→ **Task details**: Show, from the entries below, every line in which "unfold" appears.

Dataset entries
↓
theorem execRingFrameReceive_answers (m : RingMsg) (s : State) : Answers [.free, .out, .reg, .irq, .wak, .net, .spl, .cpu] s (execRingFrameReceive m s) := by
  unfold execRingFrameReceive
  with_reducible repeat' first
    | refine Answers.next ?_
    | refine Answers.ite (fun _ => ?_) (fun _ => ?_)
    | exact Touches.refl _ _
    | assumption
    | refine Touches.ite (fun _ => ?_) (fun _ => ?_)
    | refine (ringIn_touches ..).after (by decide) ?_
    | refine Touches.foldl (fun _ _ _ => ?_) ?_
    | extract_lets -underBinder
    | split
    | (conv => arg 3; dsimp -zeta -proj +zetaDelta only)

theorem execRingTimeout_answers (s : State) : Answers [.now, .up, .out, .reg, .irq, .log, .wak, .cpu] s (execRingTimeout s) := by
  unfold execRingTimeout
  with_reducible repeat' first
    | refine Answers.next ?_
    | refine Answers.ite (fun _ => ?_) (fun _ => ?_)
    | exact Touches.refl _ _
    | assumption
    | refine Touches.ite (fun _ => ?_) (fun _ => ?_)
    | refine (bump_touches ..).after (by decide) ?_
    | refine (passTo_touches ..).after (by decide) ?_
    | refine (ringEnd_touches ..).after (by decide) ?_
    | refine Touches.foldl (fun _ _ _ => ?_) ?_
    | extract_lets -underBinder
    | split
    | (conv => arg 3; dsimp -zeta -proj +zetaDelta only)

theorem ringHopFailed_touches (payload : List Byte) (s : State) : Touches [.out, .reg, .irq, .wak, .cpu] s (ringHopFailed payload s) := by
  unfold ringHopFailed
  with_reducible repeat' first
    | (extract_lets -underBinder +onlyGivenNames x; refine Touches.mp (t := x) ?_ ?bb; case' bb => clear_value x; revert x; refine Touches.keep ?_; intro _ _)
    | exact Touches.refl _ _
    | assumption
    | refine Touches.ite (fun _ => ?_) (fun _ => ?_)
    | refine (bump_touches ..).after (by decide) ?_
    | refine (ringEnd_touches ..).after (by decide) ?_
    | refine Touches.foldl (fun _ _ _ => ?_) ?_
    | extract_lets -underBinder
    | split
    | (conv => arg 3; dsimp -zeta -proj +zetaDelta only)

theorem execDuskPrepareSend_answers (s : State) : Answers [.now, .up, .free, .out, .node, .reg, .irq, .log, .od, .tak, .wak, .net, .ina, .spl, .pdb, .cpu] s (execDuskPrepareSend s) := by
  unfold execDuskPrepareSend
  with_reducible repeat' first
    | (extract_lets -underBinder +onlyGivenNames x; (first | refine Answers.mp (t := x) ?_ ?bb | refine Touches.mp (t := x) ?_ ?bb); case' bb => clear_value x; revert x; refine Touches.keep ?_; intro _ _)
    | refine Answers.next ?_
    | refine Answers.ite (fun _ => ?_) (fun _ => ?_)
    | exact Touches.refl _ _
    | assumption
    | refine Touches.ite (fun _ => ?_) (fun _ => ?_)
    | refine (passToInstant_touches ..).after (by decide) ?_
    | refine (sysPrintIfAll_touches ..).after (by decide) ?_
    | refine (sysPrepare_touches ..).after (by decide) ?_
    | refine Touches.foldl (fun _ _ _ => ?_) ?_
    | ((conv => arg 3; arg 29); first | refine Touches.wak_set (by decide) ?_ | refine Touches.set rfl rfl rfl rfl rfl ?_)
    | extract_lets -underBinder
    | split
    | ((conv => arg 3; fail_if_success arg 1); refine Touches.set rfl rfl rfl rfl rfl ?_)
    | (conv => arg 3; dsimp -zeta -proj +zetaDelta only)

theorem execConsentLost_answers (s : State) : Answers [.free, .out, .reg, .irq, .log, .tak, .wak, .net, .ina, .spl, .cpu] s (execConsentLost s) := by
  unfold execConsentLost
  with_reducible repeat' first
    | (extract_lets -underBinder +onlyGivenNames x; (first | refine Answers.mp (t := x) ?_ ?bb | refine Touches.mp (t := x) ?_ ?bb); case' bb => clear_value x; revert x; refine Touches.keep ?_; intro _ _)
    | refine Answers.next ?_
    | refine Answers.ite (fun _ => ?_) (fun _ => ?_)
    | exact Touches.refl _ _
    | assumption
    | refine Touches.ite (fun _ => ?_) (fun _ => ?_)
    | refine (takeTo_touches ..).after (by decide) ?_
    | refine (sysCoordScrap_touches ..).after (by decide) ?_
    | refine Touches.foldl (fun _ _ _ => ?_) ?_
    | ((conv => arg 3; arg 29); first | refine Touches.tak_set (by decide) ?_ | refine Touches.set rfl rfl rfl rfl rfl ?_)
    | extract_lets -underBinder
    | split
    | ((conv => arg 3; fail_if_success arg 1); refine Touches.set rfl rfl rfl rfl rfl ?_)
    | (conv => arg 3; dsimp -zeta -proj +zetaDelta only)

theorem duskRelease_touches (l : Line) (s : State) : Touches [.now, .up, .free, .out, .node, .reg, .irq, .log, .wak, .bb, .net, .ina, .tim, .spl, .cpu] s (duskRelease l s) := by
  unfold duskRelease
  with_reducible repeat' first
    | (extract_lets -underBinder +onlyGivenNames x; refine Touches.mp (t := x) ?_ ?bb; case' bb => clear_value x; revert x; refine Touches.keep ?_; intro _ _)
    | exact Touches.refl _ _
    | assumption
    | refine Touches.ite (fun _ => ?_) (fun _ => ?_)
    | refine (bump_touches ..).after (by decide) ?_
    | refine (doRelease_touches ..).after (by decide) ?_
    | refine (spaced_touches ..).after (by decide) ?_
    | refine Touches.foldl (fun _ _ _ => ?_) ?_
    | extract_lets -underBinder
    | split
    | (conv => arg 3; dsimp -zeta -proj +zetaDelta only)

theorem releaseSecond_touches (s : State) : Touches [.now, .up, .free, .out, .node, .reg, .irq, .log, .wak, .bb, .net, .ina, .tim, .spl, .cpu] s (releaseSecond s) := by
  unfold releaseSecond
  with_reducible repeat' first
    | (extract_lets -underBinder +onlyGivenNames x; refine Touches.mp (t := x) ?_ ?bb; case' bb => clear_value x; revert x; refine Touches.keep ?_; intro _ _)
    | exact Touches.refl _ _
    | assumption
    | refine Touches.ite (fun _ => ?_) (fun _ => ?_)
    | refine (stopInsertion_touches ..).after (by decide) ?_
    | refine (duskRelease_touches ..).after (by decide) ?_
    | refine Touches.foldl (fun _ _ _ => ?_) ?_
    | ((conv => arg 3; arg 29); first | refine Touches.wak_set (by decide) ?_ | refine Touches.set rfl rfl rfl rfl rfl ?_)
    | extract_lets -underBinder
    | split
    | ((conv => arg 3; fail_if_success arg 1); refine Touches.set rfl rfl rfl rfl rfl ?_)
    | (conv => arg 3; dsimp -zeta -proj +zetaDelta only)

theorem execDuskSecondLineRelease_answers (s : State) : Answers [.now, .up, .free, .out, .node, .reg, .irq, .log, .wak, .bb, .net, .ina, .tim, .spl, .cpu] s (execDuskSecondLineRelease s) := by
  unfold execDuskSecondLineRelease
  with_reducible repeat' first
    | refine Answers.next ?_
    | refine Answers.ite (fun _ => ?_) (fun _ => ?_)
    | exact Touches.refl _ _
    | assumption
    | refine Touches.ite (fun _ => ?_) (fun _ => ?_)
    | refine (passToInstant_touches ..).after (by decide) ?_
    | refine (releaseSecond_touches ..).after (by decide) ?_
    | refine Touches.foldl (fun _ _ _ => ?_) ?_
    | extract_lets -underBinder
    | split
    | (conv => arg 3; dsimp -zeta -proj +zetaDelta only)

theorem duskInstant_touches (s : State) : Touches [.now, .up, .free, .out, .node, .reg, .irq, .log, .tak, .wak, .bb, .net, .ina, .tim, .spl, .cpu] s (duskInstant s) := by
  unfold duskInstant
  with_reducible repeat' first
    | (extract_lets -underBinder +onlyGivenNames x; refine Touches.mp (t := x) ?_ ?bb; case' bb => clear_value x; revert x; refine Touches.keep ?_; intro _ _)
    | exact Touches.refl _ _
    | assumption
    | refine Touches.ite (fun _ => ?_) (fun _ => ?_)
    | refine (raiseIrq_touches ..).after (by decide) ?_
    | refine (stopInsertion_touches ..).after (by decide) ?_
    | refine (sysApplied_touches ..).after (by decide) ?_
    | refine (duskRelease_touches ..).after (by decide) ?_
    | refine Touches.foldl (fun _ _ _ => ?_) ?_
    | ((conv => arg 3; arg 29); first | refine Touches.tak_set (by decide) ?_ | refine Touches.wak_set (by decide) ?_ | refine Touches.set rfl rfl rfl rfl rfl ?_)
    | extract_lets -underBinder
    | split
    | ((conv => arg 3; fail_if_success arg 1); refine Touches.set rfl rfl rfl rfl rfl ?_)
    | (conv => arg 3; dsimp -zeta -proj +zetaDelta only)

theorem duskLate_touches (ring : Word) (s : State) : Touches [.now, .up, .free, .out, .node, .reg, .irq, .log, .od, .tak, .wak, .bb, .net, .ina, .tim, .spl, .pdb, .cpu] s (duskLate ring s) := by
  unfold duskLate
  with_reducible repeat' first
    | (extract_lets -underBinder +onlyGivenNames x; refine Touches.mp (t := x) ?_ ?bb; case' bb => clear_value x; revert x; refine Touches.keep ?_; intro _ _)
    | exact Touches.refl _ _
    | assumption
    | refine Touches.ite (fun _ => ?_) (fun _ => ?_)
    | refine (enterDusk_touches ..).after (by decide) ?_
    | refine (sysApplied_touches ..).after (by decide) ?_
    | refine (releaseSecond_touches ..).after (by decide) ?_
    | refine Touches.foldl (fun _ _ _ => ?_) ?_
    | ((conv => arg 3; arg 29); first | refine Touches.tak_set (by decide) ?_ | refine Touches.set rfl rfl rfl rfl rfl ?_)
    | extract_lets -underBinder
    | split
    | ((conv => arg 3; fail_if_success arg 1); refine Touches.set rfl rfl rfl rfl rfl ?_)
    | (conv => arg 3; dsimp -zeta -proj +zetaDelta only)

theorem dawn_touches (cause src : Nat) (s : State) : Touches [.free, .out, .node, .reg, .irq, .pwr, .hpl, .log, .od, .tak, .wak, .tln, .bb, .net, .ina, .tim, .spl, .chk, .pdb, .cpu] s (dawn cause src s) := by
  unfold dawn
  with_reducible repeat' first
    | (extract_lets -underBinder +onlyGivenNames x; refine Touches.mp (t := x) ?_ ?bb; case' bb => clear_value x; revert x; refine Touches.keep ?_; intro _ _)
    | exact Touches.refl _ _
    | assumption
    | refine Touches.ite (fun _ => ?_) (fun _ => ?_)
    | refine (bump_touches ..).after (by decide) ?_
    | refine (setLine_touches ..).after (by decide) ?_
    | refine (setNode_touches ..).after (by decide) ?_
    | refine (powerFollow_touches ..).after (by decide) ?_
    | refine Touches.foldl (fun _ _ _ => ?_) ?_
    | ((conv => arg 3; arg 29); first | refine Touches.hpl_set (by decide) ?_ | refine Touches.wak_set (by decide) ?_ | refine Touches.bb_set (by decide) ?_ | refine Touches.ina_set (by decide) ?_ | refine Touches.set rfl rfl rfl rfl rfl ?_)
    | extract_lets -underBinder
    | split
    | ((conv => arg 3; fail_if_success arg 1); refine Touches.set rfl rfl rfl rfl rfl ?_)
    | (conv => arg 3; dsimp -zeta -proj +zetaDelta only)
↑
→ **Output**:
  unfold execRingFrameReceive
  unfold execRingTimeout
  unfold ringHopFailed
  unfold execDuskPrepareSend
  unfold execConsentLost
  unfold duskRelease
  unfold releaseSecond
  unfold execDuskSecondLineRelease
  unfold duskInstant
  unfold duskLate
  unfold dawn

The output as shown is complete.